– Помочь вам?
Увидев искреннее сочувствие в глазах шоколадного цвета, Бренда улыбнулась:
– Спасибо. – Она подала девочке руку: – Тяни изо всех сил. – Эми тянула до тех пор, пока Бренде не удалось встать на ноги.
– Вот и хорошо, – сказал Хэмиш, беря ее на руки. – Я отнесу вас прямо к миссис Биллингс.
Девочки вприпрыжку побежали вперед, то и дело оборачиваясь. Они отворили ворота, потом дверь черного хода, и наконец, Хэмиш усадил Бренду на стул у обеденного стола, накрытого клеенкой, в старомодной, довольно-таки обшарпанной кухне. Это напомнило девушке, как много лет назад, еще ребенком, она гостила у дальней родственницы, про которую говорили, что она живет «в сельской местности». Из современного оборудования здесь имелся только тостер.
Миссис Биллингс было теперь уже лет шестьдесят. Седовласая, в синтетических брюках и широченной блузе, все равно не способной скрыть ее располневшую талию, она радостно улыбнулась и надолго заключила Бренду в свои объятия.
– Хотите лимонаду? Или кофе? – спросила она.
Мало что изменилось, подумала Бренда. Вот опять передо мной любимая тетя Деборы, ее круглое, сияющее лицо и добрые, улыбающиеся глаза.
– А у нас будут котята, – объявила Эми. – Они у кошки в животике.

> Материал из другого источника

-- ==== Sys2Proof/Machine/Bits.lean ====
section
/-! DEFINITION. Bit fields, byte order and sparse maps: the helpers every other part of the model uses.
Bit ranges are written [hi:lo], both inclusive (Table 00-2); bytes are little-endian (R10). -/

namespace Sys2Proof.Machine

/-- Bits [hi:lo] of a number. -/
def bits (v hi lo : Nat) : Nat := (v >>> lo) % 2 ^ (hi + 1 - lo)

/-- Bit `i` of a number. -/
def bit (v i : Nat) : Bool := v.testBit i

/-- `v` with bits [hi:lo] replaced by the low bits of `x`. -/
def putBits (v hi lo x : Nat) : Nat :=
  let w := 2 ^ (hi + 1 - lo)
  v - bits v hi lo * 2 ^ lo + (x % w) * 2 ^ lo

/-- Bits [hi:lo] of a register word. -/
def wget (v : Word) (hi lo : Nat) : Nat := bits v.toNat hi lo

/-- A register word with bits [hi:lo] replaced. -/
def wput (v : Word) (hi lo x : Nat) : Word := BitVec.ofNat 64 (putBits v.toNat hi lo x)

/-- The number whose little-endian bytes are `l` (R10). -/
def leNat : List Byte → Nat
  | [] => 0
  | b :: l => b.toNat + 256 * leNat l

/-- The `n` little-endian bytes of a number (R10). -/
def leBytes : Nat → Nat → List Byte
  | 0, _ => []
  | n + 1, v => BitVec.ofNat 8 v :: leBytes n (v / 256)

/-- A field of `w` bits read as a two's-complement number. -/
def signed (w v : Nat) : Int :=
  let u := v % 2 ^ w
  if u < 2 ^ (w - 1) then (u : Int) else (u : Int) - (2 ^ w : Nat)

/-- The low `w` bits of an integer in two's complement. -/
def unsigned (w : Nat) (x : Int) : Nat := (x % (2 ^ w : Nat)).toNat

/-- Is a number between two others? -/
def inside (lo hi x : Nat) : Bool := decide (lo ≤ x) && decide (x ≤ hi)

/-- 1 for true, 0 for false. -/
def b2n (b : Bool) : Nat := if b then 1 else 0

/-- `n` divided by `m`, rounded up. -/
def ceilDiv (n m : Nat) : Nat := (n + m - 1) / m

/-- Element `i` of a list, `d` beyond its end. -/
def nth {α : Type} (d : α) : List α → Nat → α
  | [], _ => d
  | x :: _, 0 => x
  | _ :: l, i + 1 => nth d l i

/-- A list with element `i` replaced; the list itself where `i` is beyond its end. -/
def setNth {α : Type} : List α → Nat → α → List α
  | [], _, _ => []
  | _ :: l, 0, y => y :: l
  | x :: l, i + 1, y => x :: setNth l i y

/-- The list 0, 1, …, n − 1 mapped by `f`. -/
def tab {α : Type} (n : Nat) (f : Nat → α) : List α := (List.range n).map f

/-- Number of members of a list of numbers below `n` that satisfy `p`. -/
def countUpTo (n : Nat) (p : Nat → Bool) : Nat := ((List.range n).filter p).length

/-- Bit mask of the numbers below `n` that satisfy `p`. -/
def maskOf (n : Nat) (p : Nat → Bool) : Nat :=
  (List.range n).foldl (fun m i => if p i then m + 2 ^ i else m) 0

/-- The least of two optional numbers. -/
def minOpt : Option Nat → Option Nat → Option Nat
  | none, b => b
  | a, none => a
  | some a, some b => some (min a b)

/-! ### Sparse maps

A map from numbers to values is a list of pairs with strictly rising keys; a key that is not listed
reads as the map's default, and no listed entry equals it. -/

/-- The value at key `k`. -/
def SMap.get {α : Type} (d : α) : List (Nat × α) → Nat → α
  | [], _ => d
  | (k, v) :: l, a => if a = k then v else SMap.get d l a

/-- The entry at key `k`, none where it is not listed. -/
def SMap.find {α : Type} : List (Nat × α) → Nat → Option α
  | [], _ => none
  | (k, v) :: l, a => if a = k then some v else SMap.find l a

/-- The map without key `a`. -/
def SMap.erase {α : Type} : List (Nat × α) → Nat → List (Nat × α)
  | [], _ => []
  | (k, v) :: l, a => if a = k then l else (k, v) :: SMap.erase l a

/-- The map with a value that is not the default put at key `a`. -/
def SMap.insert {α : Type} : List (Nat × α) → Nat → α → List (Nat × α)
  | [], a, x => [(a, x)]
  | (k, v) :: l, a, x =>
    if a < k then (a, x) :: (k, v) :: l
    else if a = k then (a, x) :: l
    else (k, v) :: SMap.insert l a x

/-- The map with key `a` set to `x`; setting the default removes the entry. -/
def SMap.set {α : Type} [DecidableEq α] (d : α) (m : List (Nat × α)) (a : Nat) (x : α) : List (Nat × α) :=
  if x = d then SMap.erase m a else SMap.insert m a x

/-- Every key above `b`, strictly rising, and no entry equal to the default. -/
def SMap.wfFrom {α : Type} [DecidableEq α] (d : α) : Nat → List (Nat × α) → Bool
  | _, [] => true
  | b, (k, v) :: l => decide (b ≤ k) && !decide (v = d) && SMap.wfFrom d (k + 1) l

/-- The canonical form of a sparse map. -/
def SMap.wf {α : Type} [DecidableEq α] (d : α) (m : List (Nat × α)) : Bool := SMap.wfFrom d 0 m

/-- The entries with keys from `a` to `a + n − 1`. -/
def SMap.slice {α : Type} (m : List (Nat × α)) (a n : Nat) : List (Nat × α) :=
  m.filter (fun p => decide (a ≤ p.1) && decide (p.1 < a + n))

/-- The map with every key from `a` to `a + n − 1` at the default. -/
def SMap.clear {α : Type} (m : List (Nat × α)) (a n : Nat) : List (Nat × α) :=
  m.filter (fun p => !(decide (a ≤ p.1) && decide (p.1 < a + n)))

/-- The map with a list of values put at keys `a`, `a + 1`, …. -/
def SMap.putList {α : Type} [DecidableEq α] (d : α) : List (Nat × α) → Nat → List α → List (Nat × α)
  | m, _, [] => m
  | m, a, x :: l => SMap.putList d (SMap.set d m a x) (a + 1) l

/-- The values at keys `a` to `a + n − 1`. -/
def SMap.getList {α : Type} (d : α) (m : List (Nat × α)) (a : Nat) : Nat → List α
  | 0 => []
  | n + 1 => SMap.get d m a :: SMap.getList d m (a + 1) n

/-- The map with the range [src, src + n) of `from'` copied to [dst, dst + n). -/
def SMap.copy {α : Type} [DecidableEq α] (d : α) (from' m : List (Nat × α)) (src dst n : Nat) : List (Nat × α) :=
  (SMap.slice from' src n).foldl (fun acc p => SMap.set d acc (p.1 - src + dst) p.2) (SMap.clear m dst n)

end Sys2Proof.Machine
end

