/-- Status of an access of `n` bytes at offset `o` of a core store (R101). -/
def State.csReach (s : State) (o n : Nat) : Status :=
  if n = 0 then .ok
  else
    match s.coreRegions.find? (fun r => decide (r.cls ≠ 0) && within o 1 (r.base64 * 65536) (r.size64 * 65536)) with
    | none => .unmapped
    | some r =>
      if !s.mayUse r.cls then .denied
      else if within o n (r.base64 * 65536) (r.size64 * 65536) then .ok else .bounds

/-- Local address of offset `o` in the core store of logical core n (R29). -/
def csAddr (n o : Nat) : Nat := csBase + n * csSize + o

/-! ### Tiles and banks (R89, R90) -/

/-- Does BANK suit the shape (R89)? -/
def bankOk (bank m n : Nat) : Bool :=
  if m ≤ 64 then (if n ≤ 128 then decide (bank ≤ 3) else bank = 0 || bank = 2)
  else (if n ≤ 128 then bank = 0 || bank = 1 else bank = 0)

/-- Banks a tile occupies (R89). -/
def tileBanks (bank m n : Nat) : List Nat :=
  if m ≤ 64 then (if n ≤ 128 then [bank] else [bank, bank + 1])
  else (if n ≤ 128 then [bank, bank + 2] else [0, 1, 2, 3])

/-- Key of tile entry (m, n) in the accumulator file: rows of 64 and columns of 128 in each bank. -/
def entryKey (bank m n rows cols : Nat) : Nat :=
  let right := if cols ≤ 128 then 0 else n / 128
  let low := if rows ≤ 64 then 0 else 2 * (m / 64)
  8192 * (bank + right + low) + 128 * (m % 64) + n % 128

/-- Bank of a key of the accumulator file. -/
def bankOfKey (k : Nat) : Nat := k / 8192

/-- An entry is empty when nothing was added to it (R62). -/
def WideEntry.isEmpty (e : WideEntry) : Bool :=
  decide (e.count = 0) && !e.nan && !e.invalid && !e.pinf && !e.ninf

/-- Is every entry of a bank cleared (R92)? -/
def Core.bankEmpty (c : Core) (b : Nat) : Bool :=
  c.wide.all (fun p => bankOfKey p.1 ≠ b || p.2.isEmpty)

/-- The accumulator file with a bank cleared. -/
def Core.clearBank (c : Core) (b : Nat) : Core := { c with wide := c.wide.filter (fun p => bankOfKey p.1 ≠ b) }

/-- Banks added to a context's bank fields in a body (R125). -/
def State.bankShift (s : State) (t : Site) : Nat :=
  match s.sched.run.bind (·.nest) with
  | some r => if (s.ctx t).inBody then (t.ctx - r.ops.ctxFirst) * r.ops.bankStep else 0
  | none => 0

/-- The unmasked rows below `n` under mask register `m` (R90). -/
def Ctx.unmasked (c : Ctx) (m n : Nat) : List Nat := (List.range n).filter (fun i => c.maskBit m i)

/-! ### Exchange slots (R94) -/

/-- The exchange buffer of a program; none where `EXCH_BUF` is 0xFF (Table 04-4). -/
def Program.exchBuf (p : Program) : Option Buf := if p.exch = 255 then none else p.bufs[p.exch]?

/-- The job's exchange region. -/
def State.exchBuf (s : State) : Option Buf := (s.sched.run.bind (·.prog)).bind Program.exchBuf

/-- Slot address and declared K of a slot pair. -/
def slotAddr (w : Word) : Nat := wget w 39 0
def slotK (w : Word) : Nat := wget w 36 0

/-- Status of a slot pair: address aligned to 1 KiB and inside the exchange region, K_DECL in range
(R94, R99). -/
def State.slotStatus (s : State) (w0 w1 : Word) : Status :=
  let a := slotAddr w0
  let k := slotK w1
  let inside := match s.exchBuf with
    | none => false
    | some b => within a 1024 b.base b.size
  Status.lowest [Status.when (decide (wget w0 63 40 ≠ 0) || decide (wget w1 63 37 ≠ 0) || k = 0 || decide (2 ^ 36 < k)) .verify,
    Status.when (decide (a % 1024 ≠ 0)) .misaligned, Status.when (!inside) .bounds]

/-- Fields of the slot at an address (Table 03-10). -/
def State.slotParts (s : State) (a : Nat) : Nat := s.num a 2
def State.slotPosted (s : State) (a : Nat) : Nat := s.num (a + 2) 2
def State.slotMerged (s : State) (a : Nat) : Nat := s.num (a + 4) 2
def State.slotOwner (s : State) (a : Nat) : Nat := s.num (a + 6) 2
def State.slotBank (s : State) (a : Nat) : Nat := s.num (a + 8) 1
def State.slotKDecl (s : State) (a : Nat) : Nat := s.num (a + 16) 8
def State.slotKSum (s : State) (a : Nat) : Nat := s.num (a + 24) 8
def State.slotRowMax (s : State) (a m : Nat) : Nat := s.num (a + 32 + 2 * m) 2
def State.slotColMax (s : State) (a n : Nat) : Nat := s.num (a + 288 + 2 * n) 2

/-! ### Issue, fault and completion -/

/-- What an instruction does once its header and fields are good: it completes, it faults the job with a
status and an address, it stays before its issue, or it has issued and waits. -/
inductive Eff where
  | done (s : State)
  | fault (st : Status) (addr : Nat) (s : State)
  | wait (s : State)
  | hold (on : HeldFor) (s : State)

/-- The lowest of several statuses, with the first address that gives it (R18). -/
def firstLowest (l : List (Status × Nat)) : Status × Nat :=
  l.foldl (fun acc p => if p.1 ≠ .ok && (acc.1 = .ok || decide (p.1.code < acc.1.code)) then p else acc) (.ok, 0)

/-- A core faults (R109): it stops issuing, the address and status are logged, and the job ends with the
lowest status. Log entry 19 applies (DESIGN CHOICE). Log entry 29 applies (DEDUCED). -/
def State.coreFault (s : State) (n : Nat) (st : Status) (addr : Nat) : State :=
  let s1 := ((s.setFld (Fld.CORE_STATUS_STATE n) 5).setFld (Fld.CORE_STATUS_LAST_STATUS n) st.code).bump
    (Fld.CORE_STATUS_FAULT_COUNT n) (Fld.CORE_STATUS_FAULT_SAT n) 1
  (s1.log 2 st (.core n) addr).mapJob (fun j => { j with fault := j.fault.worse st, ended := true })

/-- Offset just past the body. -/
def NestOps.bodyEnd (o : NestOps) : Nat := o.bodyOff + 16 * (o.bodyLenM1 + 1)

/-- Has a context issued the last instruction of its body, so that its item can only end (R127)? -/
def State.atBodyEnd (s : State) (t : Site) : Bool :=
  (s.ctx t).inBody
    && ((s.sched.run.bind (·.nest)).map (fun r => decide ((s.ctx t).pc = r.ops.bodyEnd))).getD false

/-- Does a core run: a job holds the cores and the core has not faulted (R109)? Log entry 29 applies (DEDUCED). -/
def State.coreRuns (s : State) (n : Nat) : Bool := s.sched.run.isSome && decide (s.fld (Fld.CORE_STATUS_STATE n) = 3)
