-- ==== Sys2Proof/Machine/Flags.lean ====
section
/-! DEFINITION. The arithmetic flags (R65, R68, Table 02-8): what a drain of a wide or long accumulator raises.
Vector and special functions raise theirs in the conversion that computes the result (Num.lean). -/

namespace Sys2Proof.Machine

/-- Flags a drain raises from the special-value bits and `CUT` of what it drains (R65, R68). -/
def drainFlags (nan invalid pinf ninf : Bool) (cut : Nat) : Nat :=
  flagIf (decide (cut ≠ 0)) flagWindow ||| flagIf nan flagNanIn ||| flagIf (invalid || (pinf && ninf)) flagInvalid

/-- Flags raised by the drain of a wide entry. -/
def WideEntry.flags (e : WideEntry) : Nat := drainFlags e.nan e.invalid e.pinf e.ninf e.cut

/-- Flags raised by the drain of a long accumulator. -/
def LongAcc.flags (e : LongAcc) : Nat := drainFlags e.nan e.invalid e.pinf e.ninf e.cut

/-- The OR of a list of flag words. -/
def orAll (l : List Nat) : Nat := l.foldl (fun a b => a ||| b) 0

end Sys2Proof.Machine
end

– Эми, ты будешь пить лимонад? – спросила Бренда.
– Я не люблю лимонад, он кислый. А вы любите котят?
– Не знаю, у меня никогда их не было.
– У вас не было котят?!
Глаза ребенка стали большими, как блюдца, в них ясно читалось: как же вам не повезло. Это хуже, чем автокатастрофа.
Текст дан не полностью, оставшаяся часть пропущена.